In Thomas Sowell terms, it's a conflict of visions.
I'd argue that you could actually make an empirical decision on which specific sexual identities are disordered or not based on empirical material outcomes, but that's beyond the scope of this comment.
To clear up some things:
You are not getting any form of special leniency.
What I was trying to say is that there is a law of large numbers effect going on. If user A and user B both have about a 1% rate of a rule breaking post. But user A writes 1000 posts and user B only writes 10 posts then user A is way more likely to get in trouble and get banned. We don't want this outcome, so we will try and get a sense of the rate of violation (that 1% number).
Having upsetting beliefs is allowed, because to do otherwise creates a failure mode for all discussions.
There are often times where someone comes in and makes a post with clearly upsetting beliefs. Sometimes that person is a Nazi, one time that person was someone that believed child molestation should be allowed, most times it's just a belief that your political opponents should suffer (and some of those political opponents are on this discussion board).
What then happens is someone makes it personal or attacks them "you are a Nazi scumbag" or "you should be castrated". They then get banned. It looks like we allowed trolls to bait a response and get someone kicked out.
The simple alternative to this is topic bans of anything that might upset a bunch of users. This is the alternative that most of the leftist web embraced in the mid 2010's. The leftists then weaponized this, and got most topics that they didn't like banned from their spaces.
We don't do topic bans. We've tried to find another approach where we don't ban any topics but we try to find etiquette rules where people don't write the original post in the most inflammatory way possible.
We do not like permabans. They are an option of last resort.
I think we average like one, maybe two permabans a year for power users. They are rare. They are often proceeded by a dozen or more warnings and tempbans and usually a complete lack of quality contributions. The mods usually have multi day long discussions and usually we have full consensus before we carry it out.
A one day ban like this would not sway anything in regards to a permaban decision.
You are not my enemy, and neither are most users. Some users choose to be our enemies.
They mostly are not a good fit for this forum and they want us to do things differently. Usually not enforce rules against them or their allies, or enforce extra rules against their other enemies. Their method to get changes to happen is often to badger us and annoy us anytime we do our standard duties. And undermine anything we do. Their feedback is always "this ban is bad", and thus their feedback is useless as a comparative barometer.
The most mature of users who don't fit do not become our enemies, instead they voluntarily leave. Sometimes they will ask us for a permaban that we will grant to them.

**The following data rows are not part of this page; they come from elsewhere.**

/-- A quantity that no completion changes is not changed by a fold of steps that each keep it. -/
theorem foldl_keeps {α β γ : Type} (g : α → γ) (f : α → β → α) (h : ∀ a b, g (f a b) = g a) (l : List β) (a : α) :
    g (l.foldl f a) = g a := by
  induction l generalizing a with
  | nil => rfl
  | cons b l ih => rw [List.foldl_cons, ih, h]

/-! ### Folds of completions -/

@[simp] theorem State.cancelAll_links (p : Port) (t : CtxState) : (s.cancelAll p t).links = s.links := by
  exact foldl_keeps State.links _ (fun a b => by split <;> simp) _ s
@[simp] theorem State.cancelAll_arbiters (p : Port) (t : CtxState) : (s.cancelAll p t).arbiters = s.arbiters := by
  exact foldl_keeps State.arbiters _ (fun a b => by split <;> simp) _ s
@[simp] theorem State.cancelAll_locks (p : Port) (t : CtxState) : (s.cancelAll p t).locks = s.locks := by
  exact foldl_keeps State.locks _ (fun a b => by split <;> simp) _ s
@[simp] theorem State.cancelAll_luTicks (p : Port) (t : CtxState) : (s.cancelAll p t).luTicks = s.luTicks := by
  exact foldl_keeps State.luTicks _ (fun a b => by split <;> simp) _ s
@[simp] theorem State.cancelAll_channels (p : Port) (t : CtxState) : (s.cancelAll p t).channels = s.channels := by
  exact foldl_keeps State.channels _ (fun a b => by split <;> simp) _ s
@[simp] theorem State.cancelAll_cuTicks (p : Port) (t : CtxState) : (s.cancelAll p t).cuTicks = s.cuTicks := by
  exact foldl_keeps State.cuTicks _ (fun a b => by split <;> simp) _ s
@[simp] theorem State.cancelAll_cuTickOpen (p : Port) (t : CtxState) : (s.cancelAll p t).cuTickOpen = s.cuTickOpen := by
  exact foldl_keeps State.cuTickOpen _ (fun a b => by split <;> simp) _ s
@[simp] theorem State.cancelAll_inspection (p : Port) (t : CtxState) : (s.cancelAll p t).inspection = s.inspection := by
  exact foldl_keeps State.inspection _ (fun a b => by split <;> simp) _ s
@[simp] theorem State.cancelAll_forcing (p : Port) (t : CtxState) : (s.cancelAll p t).forcing = s.forcing := by
  exact foldl_keeps State.forcing _ (fun a b => by split <;> simp) _ s
@[simp] theorem State.cancelAll_memory (p : Port) (t : CtxState) : (s.cancelAll p t).memory = s.memory := by
  exact foldl_keeps State.memory _ (fun a b => by split <;> simp) _ s
@[simp] theorem State.cancelAll_segments (p : Port) (t : CtxState) : (s.cancelAll p t).segments = s.segments := by
  exact foldl_keeps State.segments _ (fun a b => by split <;> simp) _ s
@[simp] theorem State.cancelAll_clearing (p : Port) (t : CtxState) : (s.cancelAll p t).clearing = s.clearing := by
  exact foldl_keeps State.clearing _ (fun a b => by split <;> simp) _ s
@[simp] theorem State.cancelAll_period (p : Port) (t : CtxState) : (s.cancelAll p t).period = s.period := by
  exact foldl_keeps State.period _ (fun a b => by split <;> simp) _ s
@[simp] theorem State.cancelAll_periodCode (p : Port) (t : CtxState) : (s.cancelAll p t).periodCode = s.periodCode := by
  exact foldl_keeps State.periodCode _ (fun a b => by split <;> simp) _ s
@[simp] theorem State.cancelAll_epoch (p : Port) (t : CtxState) : (s.cancelAll p t).epoch = s.epoch := by
  exact foldl_keeps State.epoch _ (fun a b => by split <;> simp) _ s
@[simp] theorem State.cancelAll_phase (p : Port) (t : CtxState) : (s.cancelAll p t).phase = s.phase := by
  exact foldl_keeps State.phase _ (fun a b => by split <;> simp) _ s
@[simp] theorem State.cancelAll_clearReport (p : Port) (t : CtxState) : (s.cancelAll p t).clearReport = s.clearReport := by
  exact foldl_keeps State.clearReport _ (fun a b => by split <;> simp) _ s
@[simp] theorem State.cancelAll_managerPort (p : Port) (t : CtxState) : (s.cancelAll p t).managerPort = s.managerPort := by
  exact foldl_keeps State.managerPort _ (fun a b => by split <;> simp) _ s
@[simp] theorem State.cancelAll_keys (p : Port) (t : CtxState) : (s.cancelAll p t).keys = s.keys := by
  exact foldl_keeps State.keys _ (fun a b => by split <;> simp) _ s
@[simp] theorem State.cancelAll_resetHeld (p : Port) (t : CtxState) : (s.cancelAll p t).resetHeld = s.resetHeld := by
  exact foldl_keeps State.resetHeld _ (fun a b => by split <;> simp) _ s
@[simp] theorem State.cancelAll_straps (p : Port) (t : CtxState) : (s.cancelAll p t).straps = s.straps := by
  exact foldl_keeps State.straps _ (fun a b => by split <;> simp) _ s
@[simp] theorem State.cancelAll_pending (p : Port) (t : CtxState) : (s.cancelAll p t).pending = s.pending := by
  exact foldl_keeps State.pending _ (fun a b => by split <;> simp) _ s
@[simp] theorem State.cancelAll_link (p : Port) (t : CtxState) (j : Port) : (s.cancelAll p t).link j = s.link j := by
  simp [State.link]
@[simp] theorem State.cancelAll_lock (p : Port) (t : CtxState) (j : LockNum) : (s.cancelAll p t).lock j = s.lock j := by
  simp [State.lock]
@[simp] theorem State.cancelAll_chan (p : Port) (t : CtxState) (j : ChanNum) : (s.cancelAll p t).chan j = s.chan j := by
  simp [State.chan]
@[simp] theorem State.cancelAll_seg (p : Port) (t : CtxState) (j : SegNum) : (s.cancelAll p t).seg j = s.seg j := by
  simp [State.seg]
@[simp] theorem State.cancelAll_keyPair (p : Port) (t : CtxState) (j : Port) : (s.cancelAll p t).keyPair j = s.keyPair j := by
  simp [State.keyPair]
@[simp] theorem State.timeOutAll_links (cs : List CtxNum) : (s.timeOutAll cs).links = s.links := by
  exact foldl_keeps State.links _ (fun a b => by simp) _ s
@[simp] theorem State.timeOutAll_arbiters (cs : List CtxNum) : (s.timeOutAll cs).arbiters = s.arbiters := by
  exact foldl_keeps State.arbiters _ (fun a b => by simp) _ s
@[simp] theorem State.timeOutAll_locks (cs : List CtxNum) : (s.timeOutAll cs).locks = s.locks := by
  exact foldl_keeps State.locks _ (fun a b => by simp) _ s
@[simp] theorem State.timeOutAll_luTicks (cs : List CtxNum) : (s.timeOutAll cs).luTicks = s.luTicks := by
  exact foldl_keeps State.luTicks _ (fun a b => by simp) _ s
@[simp] theorem State.timeOutAll_channels (cs : List CtxNum) : (s.timeOutAll cs).channels = s.channels := by
  exact foldl_keeps State.channels _ (fun a b => by simp) _ s
@[simp] theorem State.timeOutAll_cuTicks (cs : List CtxNum) : (s.timeOutAll cs).cuTicks = s.cuTicks := by
  exact foldl_keeps State.cuTicks _ (fun a b => by simp) _ s
@[simp] theorem State.timeOutAll_cuTickOpen (cs : List CtxNum) : (s.timeOutAll cs).cuTickOpen = s.cuTickOpen := by
  exact foldl_keeps State.cuTickOpen _ (fun a b => by simp) _ s
@[simp] theorem State.timeOutAll_inspection (cs : List CtxNum) : (s.timeOutAll cs).inspection = s.inspection := by
  exact foldl_keeps State.inspection _ (fun a b => by simp) _ s
@[simp] theorem State.timeOutAll_forcing (cs : List CtxNum) : (s.timeOutAll cs).forcing = s.forcing := by
  exact foldl_keeps State.forcing _ (fun a b => by simp) _ s
@[simp] theorem State.timeOutAll_memory (cs : List CtxNum) : (s.timeOutAll cs).memory = s.memory := by
  exact foldl_keeps State.memory _ (fun a b => by simp) _ s
@[simp] theorem State.timeOutAll_segments (cs : List CtxNum) : (s.timeOutAll cs).segments = s.segments := by
  exact foldl_keeps State.segments _ (fun a b => by simp) _ s
@[simp] theorem State.timeOutAll_clearing (cs : List CtxNum) : (s.timeOutAll cs).clearing = s.clearing := by
  exact foldl_keeps State.clearing _ (fun a b => by simp) _ s
@[simp] theorem State.timeOutAll_period (cs : List CtxNum) : (s.timeOutAll cs).period = s.period := by
  exact foldl_keeps State.period _ (fun a b => by simp) _ s
@[simp] theorem State.timeOutAll_periodCode (cs : List CtxNum) : (s.timeOutAll cs).periodCode = s.periodCode := by
  exact foldl_keeps State.periodCode _ (fun a b => by simp) _ s
@[simp] theorem State.timeOutAll_epoch (cs : List CtxNum) : (s.timeOutAll cs).epoch = s.epoch := by
  exact foldl_keeps State.epoch _ (fun a b => by simp) _ s
@[simp] theorem State.timeOutAll_phase (cs : List CtxNum) : (s.timeOutAll cs).phase = s.phase := by
  exact foldl_keeps State.phase _ (fun a b => by simp) _ s
@[simp] theorem State.timeOutAll_clearReport (cs : List CtxNum) : (s.timeOutAll cs).clearReport = s.clearReport := by
  exact foldl_keeps State.clearReport _ (fun a b => by simp) _ s
@[simp] theorem State.timeOutAll_managerPort (cs : List CtxNum) : (s.timeOutAll cs).managerPort = s.managerPort := by
  exact foldl_keeps State.managerPort _ (fun a b => by simp) _ s
@[simp] theorem State.timeOutAll_keys (cs : List CtxNum) : (s.timeOutAll cs).keys = s.keys := by
  exact foldl_keeps State.keys _ (fun a b => by simp) _ s
@[simp] theorem State.timeOutAll_resetHeld (cs : List CtxNum) : (s.timeOutAll cs).resetHeld = s.resetHeld := by
  exact foldl_keeps State.resetHeld _ (fun a b => by simp) _ s
@[simp] theorem State.timeOutAll_straps (cs : List CtxNum) : (s.timeOutAll cs).straps = s.straps := by
  exact foldl_keeps State.straps _ (fun a b => by simp) _ s
@[simp] theorem State.timeOutAll_pending (cs : List CtxNum) : (s.timeOutAll cs).pending = s.pending := by
  exact foldl_keeps State.pending _ (fun a b => by simp) _ s
@[simp] theorem State.timeOutAll_link (cs : List CtxNum) (j : Port) : (s.timeOutAll cs).link j = s.link j := by
  simp [State.link]
@[simp] theorem State.timeOutAll_lock (cs : List CtxNum) (j : LockNum) : (s.timeOutAll cs).lock j = s.lock j := by
  simp [State.lock]
@[simp] theorem State.timeOutAll_chan (cs : List CtxNum) (j : ChanNum) : (s.timeOutAll cs).chan j = s.chan j := by
  simp [State.chan]
@[simp] theorem State.timeOutAll_seg (cs : List CtxNum) (j : SegNum) : (s.timeOutAll cs).seg j = s.seg j := by
  simp [State.seg]
@[simp] theorem State.timeOutAll_keyPair (cs : List CtxNum) (j : Port) : (s.timeOutAll cs).keyPair j = s.keyPair j := by
  simp [State.keyPair]
@[simp] theorem State.cancelEntries_links (es : List WaitEntry) : (s.cancelEntries es).links = s.links := by
  exact foldl_keeps State.links _ (fun a b => by simp) _ s
@[simp] theorem State.cancelEntries_arbiters (es : List WaitEntry) : (s.cancelEntries es).arbiters = s.arbiters := by
  exact foldl_keeps State.arbiters _ (fun a b => by simp) _ s
@[simp] theorem State.cancelEntries_locks (es : List WaitEntry) : (s.cancelEntries es).locks = s.locks := by
  exact foldl_keeps State.locks _ (fun a b => by simp) _ s
@[simp] theorem State.cancelEntries_luTicks (es : List WaitEntry) : (s.cancelEntries es).luTicks = s.luTicks := by
  exact foldl_keeps State.luTicks _ (fun a b => by simp) _ s
@[simp] theorem State.cancelEntries_channels (es : List WaitEntry) : (s.cancelEntries es).channels = s.channels := by
  exact foldl_keeps State.channels _ (fun a b => by simp) _ s
@[simp] theorem State.cancelEntries_cuTicks (es : List WaitEntry) : (s.cancelEntries es).cuTicks = s.cuTicks := by
  exact foldl_keeps State.cuTicks _ (fun a b => by simp) _ s
@[simp] theorem State.cancelEntries_cuTickOpen (es : List WaitEntry) : (s.cancelEntries es).cuTickOpen = s.cuTickOpen := by
  exact foldl_keeps State.cuTickOpen _ (fun a b => by simp) _ s
@[simp] theorem State.cancelEntries_inspection (es : List WaitEntry) : (s.cancelEntries es).inspection = s.inspection := by
  exact foldl_keeps State.inspection _ (fun a b => by simp) _ s
@[simp] theorem State.cancelEntries_forcing (es : List WaitEntry) : (s.cancelEntries es).forcing = s.forcing := by
  exact foldl_keeps State.forcing _ (fun a b => by simp) _ s
@[simp] theorem State.cancelEntries_memory (es : List WaitEntry) : (s.cancelEntries es).memory = s.memory := by
  exact foldl_keeps State.memory _ (fun a b => by simp) _ s
@[simp] theorem State.cancelEntries_segments (es : List WaitEntry) : (s.cancelEntries es).segments = s.segments := by
  exact foldl_keeps State.segments _ (fun a b => by simp) _ s
@[simp] theorem State.cancelEntries_clearing (es : List WaitEntry) : (s.cancelEntries es).clearing = s.clearing := by
  exact foldl_keeps State.clearing _ (fun a b => by simp) _ s
@[simp] theorem State.cancelEntries_period (es : List WaitEntry) : (s.cancelEntries es).period = s.period := by
  exact foldl_keeps State.period _ (fun a b => by simp) _ s
@[simp] theorem State.cancelEntries_periodCode (es : List WaitEntry) : (s.cancelEntries es).periodCode = s.periodCode := by
  exact foldl_keeps State.periodCode _ (fun a b => by simp) _ s
@[simp] theorem State.cancelEntries_epoch (es : List WaitEntry) : (s.cancelEntries es).epoch = s.epoch := by
  exact foldl_keeps State.epoch _ (fun a b => by simp) _ s
@[simp] theorem State.cancelEntries_phase (es : List WaitEntry) : (s.cancelEntries es).phase = s.phase := by
  exact foldl_keeps State.phase _ (fun a b => by simp) _ s
@[simp] theorem State.cancelEntries_clearReport (es : List WaitEntry) : (s.cancelEntries es).clearReport = s.clearReport := by
  exact foldl_keeps State.clearReport _ (fun a b => by simp) _ s
@[simp] theorem State.cancelEntries_managerPort (es : List WaitEntry) : (s.cancelEntries es).managerPort = s.managerPort := by
  exact foldl_keeps State.managerPort _ (fun a b => by simp) _ s
@[simp] theorem State.cancelEntries_keys (es : List WaitEntry) : (s.cancelEntries es).keys = s.keys := by
  exact foldl_keeps State.keys _ (fun a b => by simp) _ s
@[simp] theorem State.cancelEntries_resetHeld (es : List WaitEntry) : (s.cancelEntries es).resetHeld = s.resetHeld := by
  exact foldl_keeps State.resetHeld _ (fun a b => by simp) _ s
@[simp] theorem State.cancelEntries_straps (es : List WaitEntry) : (s.cancelEntries es).straps = s.straps := by
  exact foldl_keeps State.straps _ (fun a b => by simp) _ s
@[simp] theorem State.cancelEntries_pending (es : List WaitEntry) : (s.cancelEntries es).pending = s.pending := by
  exact foldl_keeps State.pending _ (fun a b => by simp) _ s
@[simp] theorem State.cancelEntries_link (es : List WaitEntry) (j : Port) : (s.cancelEntries es).link j = s.link j := by
  simp [State.link]
@[simp] theorem State.cancelEntries_lock (es : List WaitEntry) (j : LockNum) : (s.cancelEntries es).lock j = s.lock j := by
  simp [State.lock]
@[simp] theorem State.cancelEntries_chan (es : List WaitEntry) (j : ChanNum) : (s.cancelEntries es).chan j = s.chan j := by
  simp [State.chan]
@[simp] theorem State.cancelEntries_seg (es : List WaitEntry) (j : SegNum) : (s.cancelEntries es).seg j = s.seg j := by
  simp [State.seg]
@[simp] theorem State.cancelEntries_keyPair (es : List WaitEntry) (j : Port) : (s.cancelEntries es).keyPair j = s.keyPair j := by
  simp [State.keyPair]
/-! ### Arbiters and the taking of a request (R13, R14) -/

Those that stay and cause trouble like to be rules lawyers and twist everything we say against us. It's exhausting and annoying, which is their exact goal. The more annoying it is for us to conduct moderation the less we will do of it. I have no doubt that I will regret writing some part of this open view into moderation here. Maybe I'll tag you when it happens to show you what I mean.
I don't want to multiquote because that's usually the failure mode of long discussions here that are contentious but there are a lot of questions here which I'll assume are not rhetorical. I want to make clear that I've mostly been talking about WhiningCoil and Steve just stems from that. This is a thing I've seen many times and it's probably why I've come to believe that the mods can never admit they're wrong and it's that someone new or unknown to me insults an active poster and they completely get away with, no warning, no ban nothing. The active poster insults them back and they get banned. And If I argue that this is unfair the mods will come out and tell me that I am wrong, and stupid. Both of which I accept and know but I also feel it's kind of a bad look to just break the rules in this way but I'm actually not in favor of banning anyone for anything except spammers and trolls who are specifically trying to disrupt conversations so I think it's just something I need to get used to or along with.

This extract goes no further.